Playwright and Puppeteer — browser automation

What it enables. Driving a real browser: navigate, click, fill forms, screenshot, extract page content. This unlocks the tasks with no API — testing your own UI, filling a form on a site that will never have an integration, or letting an agent verify visually that a deploy worked.

Status. Playwright's server is official Microsoft and, as of mid-2026, generally the default choice, with accessibility-tree-based interaction that models handle more reliably than raw pixels. Puppeteer-based servers circulate too, from a mix of maintainers — check who publishes the one you install.

The gotcha. The web is an injection delivery system. Every page the browser loads becomes tool-result text in the model's context, and pages that instruct LLM agents are no longer hypothetical. Run browser automation in a separate browser profile with no saved logins, assume anything readable on a visited page may steer the model, and gate any tool that submits or purchases.

Sentry — asking your errors questions

What it enables. Querying error and performance data: recent issues, stack traces, frequency, release correlation. The practical win is debugging in one context — the model reads the actual stack trace from Sentry and your actual code via file access, then proposes a fix grounded in both.

Status. Official; Sentry maintains its own server and leaned into MCP early, including hosted remote access.

The gotcha. Volume. Error payloads are enormous, and naive "list recent issues" calls can flood the context window with stack traces, degrading the model before it starts reasoning. Query narrowly — one issue, one release — rather than paging through the firehose. And stack traces plus local variables can contain user data; treat the server's access level accordingly.

Memory — notes that survive the session

What it enables. Persistent storage the model reads and writes across sessions, typically as a knowledge graph or note store: "remember that our staging DB is on port 5433" actually sticks for next week's conversation.

Status. Reference-server origin (the knowledge-graph memory server in the modelcontextprotocol org), now surrounded by a crowded field of community alternatives with fancier retrieval. The reference one remains the sane default: small, readable, local.

The gotcha. Memory is a persistence mechanism for prompt injection. A poisoned instruction written into memory in one session replays into every future session's context — the one place where a transient attack becomes durable.
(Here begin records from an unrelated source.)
theorem tfFreezeCmd_of_args (hb : r.body.length = 16) (htf : tfExists x (num r 0) = true) (ht : timeoutInRange (num r 1)) :
    tfFreezeCmd x r = quiesceResult x (num r 0) { st := freezeBegun x (num r 0) (num r 1) } := by
  simp only [tfFreezeCmd, quiesceResult]
  rw [if_neg (not_misSized hb), if_neg (not_missingTf htf)]
  refine (if_neg (not_not.2 ht)).trans ?_
  cases tfQuiesceFails x (num r 0) <;> rfl

/-! ### Enabling, thawing and the query (R235, R243, R245) -/

theorem tfEnableCmd_of_tf (hb : r.body.length = 8) (htf : tfExists x (num r 0) = true) : tfEnableCmd x r =
    if (x.tf (num r 0)).st ≠ .disabled then { st := x, status := mbxState }
    else { st := (liftChildren x (num r 0)).onTf (num r 0) (fun y => { y with st := .enabled }) } := by
  simp only [tfEnableCmd]
  rw [if_neg (not_misSized hb), if_neg (not_missingTf htf)]
  rfl

theorem tfThawCmd_of_tf (hb : r.body.length = 8) (htf : tfExists x (num r 0) = true) : tfThawCmd x r =
    if (x.tf (num r 0)).st ≠ .frozen ∧ (x.tf (num r 0)).st ≠ .saved then { st := x, status := mbxState }
    else { st := (thawTimes x (num r 0)).onTf (num r 0) (fun y => { y with st := .enabled, restored := false }) } := by
  simp only [tfThawCmd]
  rw [if_neg (not_misSized hb), if_neg (not_missingTf htf)]
  rfl

/-- Without a quiesce of the tenant function, the query's last four numbers are 0. -/
theorem tfQueryCmd_of_idle (hb : r.body.length = 8) (htf : tfExists x (num r 0) = true) (hq : x.q? (.tf (num r 0)) = none) :
    tfQueryCmd x r = { st := x, out := encNs ([(x.tf (num r 0)).st.code] ++ tfUse x (num r 0) ++ tfQuotas x (num r 0) ++ [0, 0, 0, 0]) } := by
  simp only [tfQueryCmd, hq]
  rw [if_neg (not_misSized hb), if_neg (not_missingTf htf)]
  rfl

end TenantCommands

/-- An enable lifts the completed quiesces of endpoints and traffic-manager queues, not of storage queues (R235). -/
theorem mem_qs_liftChildren {y : State} {n : Nat} {k : QObj × QRec} : k ∈ (liftChildren y n).qs ↔
    k ∈ y.qs ∧ ¬ (k.2.done = true ∧ tfChild y n k.1 = true ∧ ∀ f q, k.1 ≠ .storageQueue f q) := by
  rw [liftChildren, List.mem_filter]
  refine and_congr_right fun _ => ?_
  obtain ⟨o, rec⟩ := k
  cases o with
  | storageQueue f q => simp
  | _ => simp [imp_iff_not_or]

/-- Settles O31: each command by the state of the tenant function that it names. -/
theorem tenantStates : Obligations.TenantStates := by
  unfold Obligations.TenantStates
  intro t s x r slot n st htf
  refine ⟨fun hx hb => ?enable, fun hx hb hp ht => ?disable, fun hx hb ht => ?freeze, fun hx hb => ?thaw,
    fun hx hb hq => answers_of_result rfl hx (tfQueryCmd_of_idle hb htf hq), fun y k => mem_qs_liftChildren⟩
  case enable =>
    have hcmd := tfEnableCmd_of_tf hb htf
    exact ⟨fun h => answers_of_result rfl hx (hcmd.trans (if_neg (not_not.2 h))), fun h => answers_of_result rfl hx (hcmd.trans (if_pos h))⟩
  case disable =>
    have hargs : qArgs r 1 false = .inr (num r 1, num r 2, false) := qArgs_in_range (by simp [hb]) hp ht Bool.noConfusion
    exact answers_tfQuiesce rfl hx (tfDisableCmd_of_args hargs htf)
  case freeze => exact answers_tfQuiesce rfl hx (tfFreezeCmd_of_args hb htf ht)
  case thaw =>
    have hcmd := tfThawCmd_of_tf hb htf
    refine ⟨fun h => answers_of_result rfl hx (hcmd.trans (if_neg fun hno => ?_)),
      fun hf hs => answers_of_result rfl hx (hcmd.trans (if_pos ⟨hf, hs⟩))⟩
    exact h.elim hno.1 hno.2

end Sys2Proof.Machine

/-! Proofs of the statement on a tenant function's migration, and on the regions that it carries (R238 to R244). -/

namespace Sys2Proof.Machine

/-! ### The save and the restore begun (R238, R241) -/

section Transfers

variable {x : State} {r : Req} {e : Book}

/-- Largest messages of a segment size that `len` bytes take, at least one. -/
abbrev messagesOf (len seg : Nat) : Nat := max 1 ((len + 4194304 * 2 ^ seg - 1) / (4194304 * 2 ^ seg))

theorem pieces_maxMessage (len seg : Nat) : pieces len (maxMessage seg) = messagesOf len seg := by
  rw [pieces, maxMessage, ← Nat.mul_assoc]

/-- A save under a migration key: the key's use is counted, and the blob goes out in largest messages, or not at all where it does not
fit its region. -/
def saveBegun (x : State) (r : Req) (e : Book) (k : KeySlot) : State :=
  let iv := x.drawBytes 12
  let y := noteUse iv.2 (num r 1)
  let blob := makeBlob y (num r 0) k iv.1
  let fits := blob.1.length ≤ num r 5
  let parts := if fits then messagesOf blob.1.length e.seg else 0
  let op : SaveOp := { slot := num r 1, left := parts, len := blob.1.length, digest := blob.2, nospace := !decide fits }
  let y := y.onTf (num r 0) (fun z => { z with st := .saving, save := some op })
  sendPieces y (num r 2) e (num r 3) (num r 4) (.save (num r 0)) parts blob.1 0

theorem tfSaveCmd_of_args (hb : r.body.length = 48) (htf : tfExists x (num r 0) = true) (hslot : slotNameable (num r 1) = true)
    (hbook : bookOf x (num r 2) 0 = some e) (hkey : num r 3 < 2 ^ 32) : tfSaveCmd x r =
      if (x.tf (num r 0)).st ≠ .frozen then { st := x, status := mbxState }
      else (migrateKey x (num r 1)).elim (denies x) fun k => { st := saveBegun x r e k } := by
  simp only [tfSaveCmd]
  rw [if_neg (not_misSized hb), if_neg (not_missingTf htf), if_neg (by simp [hslot]), hbook]
  dsimp only
  rw [if_neg (Nat.not_le.2 hkey)]
  refine if_congr Iff.rfl rfl ?_
  cases migrateKey x (num r 1) with
  | none => rfl
  | some k => simp only [pieces_maxMessage, decide_eq_true_eq]; rfl

/-- The tenant function is DISABLED and has no endpoint, storage queue or VALID region. -/
abbrev restorable (x : State) (n : Nat) : Prop :=
  (x.tf n).st = .disabled ∧ ownEndpoints x n = [] ∧ tfQueues x n = [] ∧ ∀ p ∈ tfRegions x n, p.2.state ≠ 1

theorem not_restorable_iff {n : Nat} : ¬ restorable x n ↔
    (x.tf n).st ≠ .disabled ∨ (!(ownEndpoints x n).isEmpty) = true ∨ (!(tfQueues x n).isEmpty) = true
      ∨ (tfRegions x n).any (fun p => p.2.state == 1) = true := by
  simp only [restorable, not_and_or, Bool.not_eq_true', ← Bool.not_eq_true, List.isEmpty_iff, List.any_eq_true, beq_iff_eq, not_forall,
    not_not, exists_prop]

/-- A restore: the blob's bytes are read in largest messages. -/
def restoreBegun (x : State) (r : Req) (e : Book) : State :=
  let parts := messagesOf (num r 5) e.seg
  let op : RestoreOp := { slot := num r 1, book := num r 2, mapKey := num r 6, mapAddr := num r 7, mapLen := num r 8, left := parts }
  let y := x.onTf (num r 0) (fun z => { z with st := .restoring, restore := some op })
  readPieces y (num r 0) (num r 2) e (num r 3) (num r 4) (num r 5) parts 0

theorem tfRestoreCmd_of_args (hb : r.body.length = 72) (htf : tfExists x (num r 0) = true) (hslot : slotNameable (num r 1) = true)
    (hbook : bookOf x (num r 2) 0 = some e) (hkey : num r 3 < 2 ^ 32) (hlen : 0 < num r 5) (hmap : num r 6 < 2 ^ 32) : tfRestoreCmd x r =
      if ¬ restorable x (num r 0) then { st := x, status := mbxState }
      else (migrateKey x (num r 1)).elim (denies x) fun _ => { st := restoreBegun x r e } := by
  simp only [tfRestoreCmd]
  rw [if_neg (not_misSized hb), if_neg (not_missingTf htf), if_neg (by simp [hslot]), hbook]
  dsimp only
  rw [if_neg (Nat.not_le.2 hkey), if_neg (Nat.pos_iff_ne_zero.1 hlen), if_neg (Nat.not_le.2 hmap)]
  refine if_congr not_restorable_iff.symm rfl ?_
  cases migrateKey x (num r 1) with
  | none => rfl
  | some k => simp only [pieces_maxMessage]; rfl

end Transfers

/-! ### The tenant function moved (R244) -/

section Moved

variable {x : State} {r : Req}

/-- The grace period of TF_MOVED, 5 s when its body leaves it out. -/
abbrev graceOf (r : Req) : Nat := if r.body.length = 24 then 5000000000 else leAt r.body 24 8

theorem movedGrace_in_range (hb : r.body.length = 24 ∨ r.body.length = 32) (hg : graceOf r ≤ 60000000000) :
    movedGrace r = some (graceOf r) := by
  rcases hb with hb | hb
  · simp [movedGrace, graceOf, bodyIs, hb]
  · simpa [movedGrace, graceOf, bodyIs, hb] using hg

/-- The moved record of an endpoint: where it is now, under its next generation, until the grace ends. -/
def movedRow (x : State) (r : Req) (p : Nat × Endpoint) : MovedRec :=
  let ip := beAt r.body 8 16
  { tf := num r 0, af := if ip < 2 ^ 32 then 4 else 6, ip := ip, eid := p.1, gen := (p.2.gen + 1) % 65536, endsAt := x.clk.up + graceOf r }

/-- A move: a record for each endpoint, and the tenant function's local objects removed. -/
def movedAway (x : State) (r : Req) : State :=
  let y := (ownEndpoints x (num r 0)).foldl (fun s p => { s with eht.moved := tset s.eht.moved p.1 (movedRow x r p) }) x
  (clearMoved y (num r 0)).onTf (num r 0)
    (fun z => { z with st := .moved, graceAt := some (x.clk.up + graceOf r), restored := false })
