/-- A headgate (13 R327, R328; 15 R403; 16 R443): `fresh` are tokens of the STREAM being taken, with the session and
request that its last token answers. -/
structure Headgate where
  st : HgState
  colour : Option Nat
  lid : Word
  held : List Token
  fresh : List Token
  answer : Option (Nat × DWord)
  eosSeen : Bool
deriving DecidableEq, Repr

/-- Binding of an outfall to a headgate of the link partner (16 R450), and the tokens that have left for it. -/
structure PeerBind where
  gate : Nat
  lid : Word
  sent : Nat
deriving DecidableEq, Repr

/-- An outfall (13 R336, R342; 15 R405, R423; 16 R450): tokens that left towards the host or a peer, a completion
message not yet sent, a SUBST repair request waiting for its substitute. -/
structure Outfall where
  colour : Option Nat
  left : List Token
  message : Option Rec
  peer : Option PeerBind
  weired : Bool
  subst : Option Token
  selected : Option Nat
deriving DecidableEq, Repr

/-- A sluice pool slot (02 R58, 09 R271, 14 R394): values allocated, values held provisionally and waiters by element
key, and requests in arrival order. -/
structure Pool where
  valid : Bool
  colour : Nat
  base : Nat
  size : Nat
  alloc : List Nat
  held : List (Nat × Nat)
  waiters : List (Nat × Nat)
  asks : List (Nat × Nat)
deriving DecidableEq, Repr

/-- A free notice in flight: element key, pool key and value (02 R58). -/
structure Notice where
  elem : Nat
  pool : Nat
  value : Nat
deriving DecidableEq, Repr

/-- Per die and colour (14 R380 to R391, 13 R340): staging open, closed, armed; dispatch closed; drained notices. -/
structure Staging where
  isOpen : Bool
  load : Nat
  closed : Bool
  armed : Bool
  weir : Bool
  drained : List Nat
  /-- Offset of the save areas in die control space (14 R393). -/
  area : Nat
deriving DecidableEq, Repr

/-- States of a link of a die (16 R452): culverts N, E, S, W and the optical port. A link that has failed since boot
reads as out of service in the live map, but the routing tables still name it (15 R418). -/
inductive LinkState where
  | absent | inService | degraded | outOfService | failed
deriving DecidableEq, Repr

/-! ## Launches and the headworks -/

/-- States of a launch (13 R327 to R342, 15 R419 to R428). -/
inductive LaunchState where
  | waiting | active | cutting | saved | finishing | ended
deriving DecidableEq, Repr

/-- The load that follows (13 R336). -/
inductive Select where
  | default
  | next (k : Nat)
  | none
  | bad
deriving DecidableEq, Repr

/-- A launch (13 R326 to R342). Dies are positions; `dies` are the compute dies in region order. -/
structure Launch where
  lid : Word
  colour : Nat
  image : Nat
  gen : Nat
  urg : Bool
  prio : Nat
  cof : Nat
  cdie : Nat
  load : Nat
  stagedLoad : Option Nat
  armed : Bool
  die0 : Nat
  asked : List Nat
  rect : Option Rect
  dies : List Nat
  st : LaunchState
  arrival : Nat
  session : Nat
  /-- The die whose headgate has woken the loader (13 R341). -/
  woke : Option Nat
  select : Select
  plan : Plan
  nextPlan : Plan
  /-- Elements that the last cut saved. -/
  saves : List Nat
  status : Nat
  detail : DWord × DWord
  /-- LOAD.ABORT has made its active load absent: it does not complete (02 Table 2-7). -/
  absent : Bool
deriving DecidableEq, Repr
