-- ==== Sys2Proof/Machine/Image.lean ====
section
/-! DEFINITION. Reading a graph image (12 R306 to R310): header, section table and records, and the image that a launch
runs from. -/

namespace Sys2Proof.Machine

/-- The little-endian number in n bytes of an image at an offset; bytes beyond its end read as zero. -/
def leAt (b : List Byte) (off n : Nat) : Nat := bytesToNat ((b.drop off).take n)

/-- One entry of the section table (12 R307). -/
structure Section where
  kind : Nat
  opt : Bool
  off : Nat
  len : Nat
deriving DecidableEq, Repr

/-- Header fields (12 Table 12-1). -/
def imgIsa (b : List Byte) : Nat := leAt b 6 2
def imgErrata (b : List Byte) : Nat := leAt b 8 8
def imgGen (b : List Byte) : Nat := leAt b 16 4
def imgNsec (b : List Byte) : Nat := leAt b 20 4
def imgLength (b : List Byte) : Nat := leAt b 24 4
def imgNameOff (b : List Byte) : Nat := leAt b 28 4
def imgLoads (b : List Byte) : Nat := leAt b 32 2
def imgRegW (b : List Byte) : Nat := leAt b 34 1
def imgRegH (b : List Byte) : Nat := leAt b 35 1

/-- The n-th section table entry. -/
def imgSection (b : List Byte) (n : Nat) : Section :=
  let o := 128 + 16 * n
  { kind := leAt b o 2, opt := leAt b (o + 2) 1 % 2 = 1, off := leAt b (o + 8) 4, len := leAt b (o + 12) 4 }

/-- The section table. -/
def imgSections (b : List Byte) : List Section := (List.range (imgNsec b)).map (imgSection b)

/-- The section of a kind; a missing one is empty. -/
def imgFind (b : List Byte) (kind : Nat) : Section :=
  ((imgSections b).find? fun x => x.kind = kind).getD { kind := kind, opt := false, off := 0, len := 0 }

/-- Record size of a section kind, 1 for those without records (12 Table 12-2). -/
def recordSize (kind : Nat) : Nat :=
  match kind with
  | 2 => 16
  | 3 => 128
  | 4 => 32
  | 5 => 32
  | 6 => 128
  | 7 => 8
  | 8 => 16
  | 10 => 8
  | _ => 1

/-- How many records a section holds. -/
def imgCount (b : List Byte) (kind : Nat) : Nat := (imgFind b kind).len / recordSize kind

/-- A field of a record. -/
def imgField (b : List Byte) (kind idx off n : Nat) : Nat := leAt b ((imgFind b kind).off + idx * recordSize kind + off) n

/-- A name in the string section: the bytes up to the zero that ends it. -/
def imgName (b : List Byte) (off : Nat) : List Byte :=
  let x := imgFind b 1
  ((b.drop (x.off + off)).take (x.len - off)).takeWhile (· ≠ 0)

/-- An actor record (12 Table 12-3). -/
structure ActorRec where
  load : Nat
  urgent : Bool
  stateless : Bool
  streams : Bool
  replicas : Nat
  blob : Nat
  bloblen : Nat
  codelen : Nat
  arm0 : Nat
  arm1 : Nat
  steps : Nat
  deflimit : Nat
  w : Nat
  e : Nat
  retport : Nat
  balign : Nat
  inch : List Nat
  outch : List Nat
  inmode : List Nat
deriving DecidableEq, Repr

/-- Channel index of an unused slot. -/
def noChan : Nat := 0xFFFF

/-- The actor record at an index. -/
def imgActor (b : List Byte) (i : Nat) : ActorRec :=
  let f := imgField b 3 i
  { load := f 0 2, urgent := f 2 1 % 2 = 1, stateless := f 2 1 / 2 % 2 = 1, streams := f 2 1 / 4 % 2 = 1,
    replicas := f 4 4, blob := f 12 4, bloblen := f 16 4, codelen := f 20 4, arm0 := f 24 4, arm1 := f 28 4,
    steps := f 32 4, deflimit := f 36 4, w := f 40 4, e := f 44 1, retport := f 45 1, balign := f 46 1,
    inch := (List.range 8).map fun n => f (48 + 2 * n) 2,
    outch := (List.range 16).map fun n => f (64 + 2 * n) 2,
    inmode := (List.range 8).map fun n => f 96 2 / 4 ^ n % 4 }

/-- A channel record (12 Table 12-4). -/
structure ChanRec where
  load : Nat
  kind : Nat
  spillable : Bool
  depth : Nat
  hg : Nat
  outfall : Nat
  die : Nat
deriving DecidableEq, Repr

/-- The channel record at an index. -/
def imgChan (b : List Byte) (i : Nat) : ChanRec :=
  let f := imgField b 4 i
  { load := f 0 2, kind := f 2 1, spillable := f 3 1 % 2 = 1, depth := f 4 4, hg := f 12 1, outfall := f 13 1, die := f 14 2 }

/-- A node record (12 R309). -/
structure NodeRec where
  kind : Nat
  d : Nat
  load : Nat
  ins : List Nat
  outs : List Nat
deriving DecidableEq, Repr

/-- The node record at an index. -/
def imgNode (b : List Byte) (i : Nat) : NodeRec :=
  let f := imgField b 5 i
  { kind := f 0 1, d := f 1 1, load := f 2 2, ins := (List.range 8).map fun n => f (4 + 2 * n) 2,
    outs := (List.range 2).map fun n => f (20 + 2 * n) 2 }

/-- A memory actor record: the operand of MA.SET, the channel indices of Table 5-5 in its order (req, resp, data, cmp,
start, after, done), load and region die (12 R309) (L20). -/
structure MaRec where
  operand : List Byte
  chans : List Nat
  load : Nat
  die : Nat
deriving DecidableEq, Repr

/-- The memory actor record at an index. -/
def imgMa (b : List Byte) (i : Nat) : MaRec :=
  let f := imgField b 6 i
  { operand := (b.drop ((imgFind b 6).off + 128 * i)).take 64, chans := (List.range 7).map fun n => f (64 + 2 * n) 2,
    load := f 78 2, die := f 80 2 }

/-- A constant record (12 Table 12-2). -/
structure ConstRec where
  load : Nat
  word : Nat
  value : Nat
deriving DecidableEq, Repr

/-- The constant record at an index. -/
def imgConst (b : List Byte) (i : Nat) : ConstRec :=
  let f := imgField b 7 i
  { load := f 0 2, word := f 2 1, value := f 4 4 }

/-- A pool record (12 Table 12-2). -/
structure PoolRec where
  base : Nat
  size : Nat
  die : Nat
deriving DecidableEq, Repr

/-- The pool record at an index. -/
def imgPool (b : List Byte) (i : Nat) : PoolRec :=
  let f := imgField b 8 i
  { base := f 0 2, size := f 2 2, die := f 4 2 }

/-- A relocation record (12 Table 12-5). -/
structure RelocRec where
  actor : Nat
  kind : Nat
  off : Nat
deriving DecidableEq, Repr

/-- The relocation record at an index. -/
def imgReloc (b : List Byte) (i : Nat) : RelocRec :=
  let f := imgField b 10 i
  { actor := f 0 2, kind := f 3 1, off := f 4 4 }

/-- All records of a kind. -/
def imgActors (b : List Byte) : List ActorRec := (List.range (imgCount b 3)).map (imgActor b)
def imgChans (b : List Byte) : List ChanRec := (List.range (imgCount b 4)).map (imgChan b)
def imgNodes (b : List Byte) : List NodeRec := (List.range (imgCount b 5)).map (imgNode b)
def imgMas (b : List Byte) : List MaRec := (List.range (imgCount b 6)).map (imgMa b)
def imgConsts (b : List Byte) : List ConstRec := (List.range (imgCount b 7)).map (imgConst b)
def imgPools (b : List Byte) : List PoolRec := (List.range (imgCount b 8)).map (imgPool b)
def imgRelocs (b : List Byte) : List RelocRec := (List.range (imgCount b 10)).map (imgReloc b)

/-- The image that the open launch of a colour runs from (12 R323); none open: the empty image. -/
def State.imageOf (s : State) (colour : Nat) : List Byte :=
  match s.launch colour with
  | none => []
  | some l => ((s.store.find? fun r => r.index = l.image && r.gen = l.gen).map Resident.bytes).getD []

/-- The slot of a die's sluice that holds the pool of a colour with a base: pools of one colour do not overlap (02 R58). -/
def State.poolSlot (s : State) (die colour base : Nat) : Option Nat :=
  ((List.range 16).map (die * 16 + ·)).find? fun k => let p := s.pool k; p.valid && p.colour = colour && p.base = base

/-- The key of the pool slot that holds pool `i` of the graph a colour runs, if the graph declares so many (02 R58,
12 R319): the sluice stands in the region compute die that the pool names (L21). A pool that the graph declares and no slot
holds any more has none: CTXNEW and CTXFREE raise cause 22 for it too (L89). -/
def State.poolKey (s : State) (colour i : Nat) : Option Nat :=
  let b := s.imageOf colour
  match s.launch colour with
  | none => none
  | some l => if i < imgCount b 8 then s.poolSlot (nth l.dies (imgPool b i).die l.die0) colour (imgPool b i).base else none

end Sys2Proof.Machine
end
Review what accumulates there occasionally, and keep memory files out of any directory other servers can write.

Before you install: the checklist

Five minutes, every time, no exceptions for popular names:

  1. Verify the publisher. Find the actual GitHub org — github, microsoft, getsentry, modelcontextprotocol — and check the name character by character. Registries carry look-alikes.
  2. Read the tool list. Every tool name and description, before first connection. You are reading text that will be injected into your model's context.
  3. Scope the credentials. Minimum viable token: fewest repos, read-only role, no saved browser logins. Assume the worst call the model could make and cap the damage in the credential.
  4. Pin the version. Track releases deliberately, not latest. Description and behavior changes between versions are how vetted servers go bad.
  5. Decide the consent policy per tool. Auto-approve narrow reads if you must; keep every write behind a confirmation you actually read.

The takeaway

The MCP ecosystem in mid-2026 is thousands of servers wide but, in practice, about seven deep: files, GitHub, Slack, Postgres, a browser, Sentry, and memory cover the large majority of real workflows. Officialness matters more than feature lists — vendor-maintained servers get patched, forks maybe. Install less than you think you need, scope harder than feels necessary, and run the checklist even for the famous ones. The best MCP setup is the boring one: a few well-chosen servers you understand, doing work you can audit.